On my lunch today I came across an article by a woman who lost 180 pounds after having by-pass surgery. Her story really left an impression on me, and made me think long and hard about the journey I have been on. With her, she lost the weight without effort and quickly due to her surgery. She aptly describes the landscape us over weight people have: horror by people who look at us, the incredible self-loathing we carry due to our weight and the struggle we all have to truly like ourselves.
I like the fact that she was completely honest about how society perceives obese and morbidly obese people. Frankly, people who are in this classification are discriminated against on a daily basis and most people make snap judgements on our eating habits and our level of activity. They assume, judge and condemn us to being disgusting and unworthy. How can that not permeate our consciousness? How can we not feel that loathing and start down the path or disliking ourselves because of our size?
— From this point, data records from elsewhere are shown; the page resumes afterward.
/-- R42, R262: loading a ROM of at most 3584 bytes puts byte i at 0x200 + i and changes nothing else. A launch completes:
its memory holds the ROM from 0x200 and the reset content elsewhere, each key is as its last setting leaves it and
released if it has none, every other field is as in the state after RESET, and the block's operations reach it. -/
def Obligations.RomLoad : Prop :=
  ∀ (rom : List Byte), rom.length ≤ 3584 →
    (∀ s : State, ∃ t : State, loadRom rom s = some t ∧ t = { s with mem := t.mem } ∧
      (∀ (k : Nat) (h : k < rom.length), t.mem.read (0x200 + k) = some rom[k]) ∧
      ∀ a : Nat, a < 0x200 ∨ 0x200 + rom.length ≤ a → t.mem.read a = s.mem.read a) ∧
    ∀ presses : List (Key × Bool), ∃ t : State, launch rom presses = some t ∧ Reachable t ∧
      t = { State.reset with mem := t.mem, keys := t.keys } ∧ t.pc = 0x200 ∧
      (∀ (k : Nat) (h : k < rom.length), t.mem.read (0x200 + k) = some rom[k]) ∧
      (∀ a : Nat, a < 0x200 ∨ 0x200 + rom.length ≤ a → t.mem.read a = State.reset.mem.read a) ∧
      ∀ k : Key, ((∀ b : Bool, (k, b) ∉ presses) → t.keys[k] = false) ∧
        ∀ (before after : List (Key × Bool)) (b : Bool), presses = before ++ (k, b) :: after →
          (∀ c : Bool, (k, c) ∉ after) → t.keys[k] = b

/-! ### Runs of the block's operations -/

/-- Every operation keeps the invariant (R25, R43, R48): from every state that meets it, STEP (to a next state or to a
halted one), TICK, RESET and each of the host's operations lead to a state that meets it. -/
def Obligations.OperationsKeepInvariant : Prop :=
  ∀ (s t : State) (op : Op) (o : OpOutput), s.Inv → perform op s = some (t, o) → t.Inv

/-- R268, R269, R44, R236, over runs of any operations but RESET. (a) From a spin end every run without a write to
memory can be performed and ends in a spin end, where only the timers and the keys may differ. (b) From a state that is
not faulted STEPs that complete, another operation and STEPs again are a fuel end of all the STEPs. (c) From a faulted
state no run makes a STEP, every run ends faulted, and there is no fuel end; and a run to a fault is no fuel end. -/
def Obligations.EndsOfARun : Prop :=
  ∀ (s : State) (ops : List Op), Op.reset ∉ ops →
    (SpinEnd s → (∀ a b, Op.writeMem a b ∉ ops) → ∃ t : State, performAll ops s = some t ∧ SpinEnd t ∧
      t = { s with dt := t.dt, st := t.st, keys := t.keys } ∧ FuelEnd (ops.count .step) s t) ∧
    (∀ (j k : Nat) (u v t : State) (op : Op) (o : OpOutput), ¬ Faulted s → op ≠ .step → op ≠ .reset →
      StepsOnly j s u → perform op u = some (v, o) → StepsOnly k v t → FuelEnd (j + k) s t) ∧
    (Faulted s → (∀ t : State, performAll ops s = some t → Faulted t ∧ ops.count .step = 0) ∧
      ∀ (k : Nat) (t : State), ¬ FuelEnd k s t) ∧
    ∀ (k : Nat) (r : FaultRecord) (t : State), step s = .fault (.fatal r t) → ¬ FuelEnd k s t
end

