/-- The fields an instruction may write (spec R81), each with some value: `t` is `s` but for those. -/
def WritesOnly : Instr → State → State → Prop
  | .ret, s, t => ∃ pc sp, t = { s with pc := pc, sp := sp }
  | .call _, s, t => ∃ pc sp stack, t = { s with pc := pc, sp := sp, stack := stack }
  | .ldINnn _, s, t | .addIVx _, s, t | .ldFVx _, s, t => ∃ i, t = { s with i := i }
  | .ldDtVx _, s, t => ∃ b, t = { s with dt := b }
  | .ldStVx _, s, t => ∃ b, t = { s with st := b }
  | .cls, s, t | .drw _ _ _, s, t => ∃ v p, t = { s with v := v, screen := p }
  | .ldBVx _, s, t | .ldMemVx _, s, t => ∃ m, t = { s with mem := m }
  | .rnd _ _, s, t => ∃ v n, t = { s with v := v, draws := n }
  | _, s, t => ∃ v pc, t = { s with v := v, pc := pc }

/-- An effect writes only the fields of its instruction (spec R81). -/
theorem effect_writesOnly (i : Instr) (s : State) : WritesOnly i s (effect i s) := by
  cases i
  case ret =>
    by_cases h : s.sp.val = 0
    · exact ⟨_, _, effect_ret_empty s h⟩
    · exact ⟨_, _, effect_ret_ok s h⟩
  case call nnn =>
    by_cases h : s.sp.val < 16
    · exact ⟨_, _, _, effect_call_ok s nnn h⟩
    · exact ⟨_, _, _, effect_call_full s nnn h⟩
  case seVxNn | sneVxNn | seVxVy | sneVxVy => exact ⟨_, _, State.skipIf_eq ..⟩
  case skp x => rw [effect_skp]; exact ⟨_, _, State.skipIf_eq ..⟩
  case sknp x => rw [effect_sknp]; exact ⟨_, _, State.skipIf_eq ..⟩
  case ldVxK x => simp only [effect]; split <;> exact ⟨_, _, rfl⟩
  case ldINnn | addIVx | ldFVx | ldDtVx | ldStVx | ldBVx | ldMemVx => exact ⟨_, rfl⟩
  all_goals exact ⟨_, _, rfl⟩

/-- No effect writes the fault latch (spec R44). -/
theorem effect_fault (i : Instr) (s : State) : (effect i s).fault = s.fault := by
  have h := effect_writesOnly i s
  cases i
  case call => obtain ⟨_, _, _, h⟩ := h; rw [h]
  case ldINnn | addIVx | ldFVx | ldDtVx | ldStVx | ldBVx | ldMemVx => obtain ⟨_, h⟩ := h; rw [h]
  all_goals obtain ⟨_, _, h⟩ := h; rw [h]

/-- A STEP that completes leaves the fault latch clear (spec R44). -/
theorem step_next_fault {s t : State} (h : step s = .next t) : t.fault = none := by
  obtain ⟨hf, w, i, -, -, -, rfl⟩ := step_next h
  exact (effect_fault i s.advance).trans hf

/-- The instructions that skip (spec R108-R111, R210, R211). -/
def IsSkip (i : Instr) : Prop :=
  (∃ x nn, i = .seVxNn x nn ∨ i = .sneVxNn x nn) ∨ (∃ x y, i = .seVxVy x y ∨ i = .sneVxVy x y) ∨
    ∃ x, i = .skp x ∨ i = .sknp x

/-- Where an effect leaves PC (spec R24), from the PC after the advance: there; two further for a skip taken; two back
for FX0A with no key pressed; or at the target of 1NNN, 2NNN, BNNN or 00EE. -/
theorem effect_pc (i : Instr) (s : State) :
    (effect i s).pc = s.pc ∨ ((effect i s).pc = s.pc + 2 ∧ IsSkip i) ∨
    ((effect i s).pc = s.pc - 2 ∧ (∃ x, i = .ldVxK x) ∧ ∀ k : Key, s.keys[k] = false) ∨
    (∃ nnn, (i = .jp nnn ∨ i = .call nnn) ∧ (effect i s).pc.toNat = nnn.toNat) ∨
    (∃ nnn, i = .jpV0 nnn ∧ (effect i s).pc.toNat = (s.getV 0).toNat + nnn.toNat) ∨
    (i = .ret ∧ ∃ k : Fin 16, s.sp.val = k.val + 1 ∧ (effect i s).pc = s.stack[k]) := by
  have ofSkip : ∀ (c : Bool) {P : Prop}, IsSkip i → effect i s = s.skipIf c →
      (effect i s).pc = s.pc ∨ ((effect i s).pc = s.pc + 2 ∧ IsSkip i) ∨ P := by
    rintro (_ | _) P hi he
    · exact .inl (by rw [he]; rfl)
    · exact .inr (.inl ⟨by rw [he]; rfl, hi⟩)
  cases i
  case jp nnn => exact .inr (.inr (.inr (.inl ⟨nnn, .inl rfl, zext16_toNat nnn⟩)))
  case jpV0 nnn => exact .inr (.inr (.inr (.inr (.inl ⟨nnn, rfl, indexedTarget_toNat s nnn⟩))))
  case call nnn =>
    by_cases h : s.sp.val < 16
    · refine .inr (.inr (.inr (.inl ⟨nnn, .inr rfl, ?_⟩)))
      rw [effect_call_ok s nnn h, State.setPc_pc, zext16_toNat]
    · exact .inl (by rw [effect_call_full s nnn h])
  case ret =>
    by_cases h : s.sp.val = 0
    · exact .inl (by rw [effect_ret_empty s h])
    · refine .inr (.inr (.inr (.inr (.inr ⟨rfl, ⟨s.sp.val - 1, by omega⟩, by simp only; omega, ?_⟩))))
      rw [effect_ret_ok s h]; rfl
  case ldVxK x =>
    cases hk : lowestPressed s.keys with
    | some j => exact .inl (by simp only [effect, hk, State.setV_pc])
    | none =>
      refine .inr (.inr (.inl ⟨?_, ⟨x, rfl⟩, lowestPressed_eq_none.1 hk⟩))
      simp only [effect, hk, State.rewind_pc]
  case seVxNn x nn => exact ofSkip _ (.inl ⟨x, nn, .inl rfl⟩) rfl
  case sneVxNn x nn => exact ofSkip _ (.inl ⟨x, nn, .inr rfl⟩) rfl
  case seVxVy x y => exact ofSkip _ (.inr (.inl ⟨x, y, .inl rfl⟩)) rfl
  case sneVxVy x y => exact ofSkip _ (.inr (.inl ⟨x, y, .inr rfl⟩)) rfl
  case skp x => exact ofSkip _ (.inr (.inr ⟨x, .inl rfl⟩)) (effect_skp x s)
  case sknp x => exact ofSkip _ (.inr (.inr ⟨x, .inr rfl⟩)) (effect_sknp x s)
  all_goals exact .inl rfl

end Sys2Proof.Machine
end

section
/-! Which instruction writes which state, and where a STEP leaves PC (spec R23-R25). -/

namespace Sys2Proof.Machine

/-- A write of V[x] leaves every other register as it was. -/
theorem State.getV_setV_other {x j : Reg} (h : (x == j) = false) (s : State) (b : Byte) :
    (s.setV x b).getV j = s.getV j := by
  rw [State.getV_setV, if_neg (fun hj => by simp [hj] at h)]

/-- A result in V[x] and a flag in VF leave every other register as it was. -/
theorem State.getV_setVFlag_other {x j : Reg} (h : (x == j || j == 15) = false) (s : State) (r f : Byte) :
    (s.setVFlag x r f).getV j = s.getV j := by
  obtain ⟨hx, hF⟩ := Bool.or_eq_false_iff.1 h
  rw [State.getV_setVFlag, if_neg (by simpa using hF), if_neg (fun hj => by simp [hj] at hx)]

/-- An effect leaves a V register that `writesV` does not list as it was (spec R23). -/
theorem effect_getV {i : Instr} {j : Reg} (h : writesV i j = false) (s : State) :
    (effect i s).getV j = s.getV j := by
  have hw := effect_writesOnly i s
  cases i
  case call => obtain ⟨_, _, _, hw⟩ := hw; rw [hw]; rfl
  case ret => obtain ⟨_, _, hw⟩ := hw; rw [hw]; rfl
  case ldINnn | addIVx | ldFVx | ldDtVx | ldStVx | ldBVx | ldMemVx => obtain ⟨_, hw⟩ := hw; rw [hw]; rfl
  case nop | cls | jp | jpV0 => rfl
  case seVxNn | sneVxNn | seVxVy | sneVxVy => exact State.getV_skipIf ..
  case skp => rw [effect_skp, State.getV_skipIf]
  case sknp => rw [effect_sknp, State.getV_skipIf]
  case ldVxNn | addVxNn | ldVxVy | orVxVy | andVxVy | xorVxVy | ldVxDt => exact State.getV_setV_other h ..
  case rnd => exact State.getV_setV_other h ..
  case addVxVy | sub | shr | subn | shl => exact State.getV_setVFlag_other h ..
  case drw => exact State.getV_setV_other (BEq.comm.trans h) ..
  case ldVxK x =>
    simp only [effect]
    split
    · rfl
    · exact State.getV_setV_other h ..
  case ldVxMem x =>
    have hx : ¬ j.val ≤ x.val := of_decide_eq_false h
    show (setRegsFrom s.v 0 (bytesAtI s (x.val + 1)))[j] = s.v[j]
    rw [setRegsFrom_getElem, dif_neg (by simp only [List.length_map, List.length_range]; omega)]

/-- Settles O38: a completing instruction leaves its effect, and that keeps the registers not listed. -/
theorem onlyListedInstructionsWriteV : Obligations.OnlyListedInstructionsWriteV := by
  intro i s t j h hj
  rw [exec_next h]
  exact effect_getV hj s

/-- Settles O39: field by field from the fields each instruction may write. -/
theorem onlyListedInstructionsWriteTheRest : Obligations.OnlyListedInstructionsWriteTheRest := by
  intro i s t h
  have hw := effect_writesOnly i s
  rw [← exec_next h] at hw
  cases i
  case call => obtain ⟨_, _, _, rfl⟩ := hw; simp
  case ldINnn | addIVx | ldFVx | ldDtVx | ldStVx | ldBVx | ldMemVx => obtain ⟨_, rfl⟩ := hw; simp
  all_goals obtain ⟨_, _, rfl⟩ := hw; simp

/-- Settles O40: the effect's PC, counted from the instruction's address instead of the address after it. -/
theorem programCounterAfterStep : Obligations.ProgramCounterAfterStep := by
  intro s t h
  obtain ⟨-, w, i, hw, hi, -, rfl⟩ := step_next h
  refine ⟨w, i, hw, hi, ?_⟩
  obtain hpc | ⟨hpc, hskip⟩ | ⟨hpc, hwait⟩ | hjump | hindexed | hret := effect_pc i s.advance
  · exact .inl hpc
  · exact .inr (.inl ⟨by rw [hpc, State.advance_pc, BitVec.add_assoc]; rfl, hskip⟩)
  · exact .inr (.inr (.inl ⟨by rw [hpc, State.advance_pc, BitVec.add_sub_cancel], hwait⟩))
  · exact .inr (.inr (.inr (.inl hjump)))
  · exact .inr (.inr (.inr (.inr (.inl hindexed))))
  · exact .inr (.inr (.inr (.inr (.inr hret))))

/-- The target of 1NNN, 2NNN or BNNN is at most 0x10FE (spec R25, R105). -/
theorem jump_target_le (b : Byte) (nnn : Addr) : b.toNat + nnn.toNat ≤ 0x10FE := by
  have hb := b.isLt
  have hn := nnn.isLt
  omega

/-- Where a STEP that completes leaves PC, as an exact number (spec R24, R25). -/
theorem step_pc_toNat {s t : State} {w : Word} (hw : fetchWord s = some w) (h : step s = .next t) :
    ∃ i : Instr, decodeWord w = some i ∧
      (t.pc.toNat = s.pc.toNat ∨ t.pc.toNat = s.pc.toNat + 2 ∨ t.pc.toNat = s.pc.toNat + 4 ∨
      (t.pc.toNat ≤ 0x10FE ∧ ∃ nnn, i = .jp nnn ∨ i = .call nnn ∨ i = .jpV0 nnn) ∨
      (i = .ret ∧ ∃ k : Fin 16, s.sp.val = k.val + 1 ∧ t.pc = s.stack[k])) := by
  have hle := pc_le_of_fetchWord hw
  obtain ⟨w', i, hw', hi, hpc⟩ := programCounterAfterStep s t h
  obtain rfl : w = w' := Option.some.inj (hw.symm.trans hw')
  refine ⟨i, hi, ?_⟩
  obtain hpc | ⟨hpc, -⟩ | ⟨hpc, -⟩ | ⟨nnn, hi, hpc⟩ | ⟨nnn, hi, hpc⟩ | hret := hpc
  · exact .inr (.inl (by rw [hpc]; bv_omega))
  · exact .inr (.inr (.inl (by rw [hpc]; bv_omega)))
  · exact .inl (by rw [hpc])
  · have hmax := jump_target_le 0 nnn
    exact .inr (.inr (.inr (.inl ⟨by omega, nnn, hi.imp_right .inl⟩)))
  · have hmax := jump_target_le (s.getV 0) nnn
    exact .inr (.inr (.inr (.inl ⟨by omega, nnn, .inr (.inr hi)⟩)))
  · exact .inr (.inr (.inr (.inr hret)))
I have lived with this my entire life. I was called a whale in school. I was banned from eating sweets as a teen, as if that were the only issue in my weight problem. I developed eating issues with sugar and to this day I fight to not hoard sugary sweets and not eat them in secret like I used to. I also struggle to love myself. Every woman is self-conscious, but when you are obese, it’s even worse because society chimes in to agree with you. Your arms are too flabby, your thighs too big. Why can’t you just lose the weight, be a size 2 and great like the rest of society?
Guess what? Society, in general, is obese! Why do I forget this? After reading her story, it made me realize I need to be better to myself. I need to stop striving to be perfect. I don’t know where my obsession with being perfect came from, but I need to stop putting the pressure on myself and just let myself be. I eat clean 70% of the day. I eat eggs for breakfast, fruit for morning snack, brown rice, chicken and green beans for lunch. Yes, in the afternoon I might have a bit of chocolate because I fucking want to! Dinner is usually similar to my lunch. And yes, I eat out once a week with my husband on date night. And I like movie popcorn. And guess what? I beat myself up every time I eat “off plan”. I get down on myself. It needs to stop. I need to find a way to love myself, flaws especially.
If anyone knows a perfectionist intervention group I can join, let me know, eh???